##### Working data

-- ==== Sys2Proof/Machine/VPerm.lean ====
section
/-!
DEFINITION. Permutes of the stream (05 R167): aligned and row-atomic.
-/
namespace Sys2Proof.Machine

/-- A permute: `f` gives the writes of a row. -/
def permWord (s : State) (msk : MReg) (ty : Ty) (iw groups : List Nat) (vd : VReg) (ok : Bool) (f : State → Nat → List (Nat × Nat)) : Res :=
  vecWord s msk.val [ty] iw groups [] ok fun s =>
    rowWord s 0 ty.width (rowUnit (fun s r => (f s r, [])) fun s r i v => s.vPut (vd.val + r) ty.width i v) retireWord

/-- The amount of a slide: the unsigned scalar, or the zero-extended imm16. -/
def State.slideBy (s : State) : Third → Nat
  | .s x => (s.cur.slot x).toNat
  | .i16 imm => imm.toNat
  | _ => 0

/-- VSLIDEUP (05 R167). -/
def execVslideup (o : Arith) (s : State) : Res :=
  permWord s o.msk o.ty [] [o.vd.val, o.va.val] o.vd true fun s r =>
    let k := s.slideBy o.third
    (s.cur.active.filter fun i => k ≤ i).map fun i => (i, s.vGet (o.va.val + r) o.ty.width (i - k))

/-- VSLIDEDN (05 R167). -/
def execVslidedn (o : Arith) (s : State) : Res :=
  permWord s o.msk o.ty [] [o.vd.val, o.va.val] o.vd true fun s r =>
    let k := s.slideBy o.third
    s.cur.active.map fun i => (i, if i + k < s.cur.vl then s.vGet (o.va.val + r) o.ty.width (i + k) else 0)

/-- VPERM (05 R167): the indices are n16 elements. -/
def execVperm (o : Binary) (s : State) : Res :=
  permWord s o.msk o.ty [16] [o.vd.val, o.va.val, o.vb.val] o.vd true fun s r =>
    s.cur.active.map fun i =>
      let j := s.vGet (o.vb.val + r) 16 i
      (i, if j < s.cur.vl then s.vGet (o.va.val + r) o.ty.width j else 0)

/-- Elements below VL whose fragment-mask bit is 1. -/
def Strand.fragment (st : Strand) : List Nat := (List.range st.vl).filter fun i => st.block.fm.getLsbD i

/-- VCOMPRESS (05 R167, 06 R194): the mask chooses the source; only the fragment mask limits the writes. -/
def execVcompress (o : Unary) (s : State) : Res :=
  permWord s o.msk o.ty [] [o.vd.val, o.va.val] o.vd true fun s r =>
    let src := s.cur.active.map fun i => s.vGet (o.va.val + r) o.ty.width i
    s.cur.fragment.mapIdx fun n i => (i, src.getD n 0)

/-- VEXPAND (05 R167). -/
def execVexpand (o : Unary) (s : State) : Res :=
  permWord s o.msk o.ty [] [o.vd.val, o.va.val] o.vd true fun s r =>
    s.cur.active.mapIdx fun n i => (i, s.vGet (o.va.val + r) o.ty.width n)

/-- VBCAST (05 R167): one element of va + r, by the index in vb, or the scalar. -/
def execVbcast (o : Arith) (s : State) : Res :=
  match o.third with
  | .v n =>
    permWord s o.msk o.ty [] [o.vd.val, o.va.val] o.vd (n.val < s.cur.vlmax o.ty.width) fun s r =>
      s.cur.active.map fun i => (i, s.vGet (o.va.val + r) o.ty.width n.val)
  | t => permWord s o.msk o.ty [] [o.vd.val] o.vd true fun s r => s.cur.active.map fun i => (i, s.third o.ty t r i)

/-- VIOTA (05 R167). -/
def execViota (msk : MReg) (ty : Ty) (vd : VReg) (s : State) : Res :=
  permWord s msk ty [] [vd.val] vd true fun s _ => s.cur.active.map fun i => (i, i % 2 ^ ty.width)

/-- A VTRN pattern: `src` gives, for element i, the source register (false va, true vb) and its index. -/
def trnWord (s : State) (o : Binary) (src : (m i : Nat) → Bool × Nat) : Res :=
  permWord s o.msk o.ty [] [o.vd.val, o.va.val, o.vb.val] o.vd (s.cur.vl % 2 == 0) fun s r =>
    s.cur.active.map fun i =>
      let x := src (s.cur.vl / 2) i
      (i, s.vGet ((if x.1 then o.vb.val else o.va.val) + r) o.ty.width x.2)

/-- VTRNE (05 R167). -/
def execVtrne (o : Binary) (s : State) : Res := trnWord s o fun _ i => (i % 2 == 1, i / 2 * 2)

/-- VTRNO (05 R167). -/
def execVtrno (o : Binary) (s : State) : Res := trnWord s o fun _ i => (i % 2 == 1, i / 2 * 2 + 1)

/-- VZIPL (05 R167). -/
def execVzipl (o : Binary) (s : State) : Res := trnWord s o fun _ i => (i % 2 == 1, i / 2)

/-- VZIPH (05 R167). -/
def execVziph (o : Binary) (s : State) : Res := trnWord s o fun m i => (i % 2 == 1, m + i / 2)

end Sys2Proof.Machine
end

##########

## [What the exercise asks]
Make a copy of each line in the records above that has the word "VReg".

## [Solution to the exercise]
def permWord (s : State) (msk : MReg) (ty : Ty) (iw groups : List Nat) (vd : VReg) (ok : Bool) (f : State → Nat → List (Nat × Nat)) : Res :=
def execViota (msk : MReg) (ty : Ty) (vd : VReg) (s : State) : Res :=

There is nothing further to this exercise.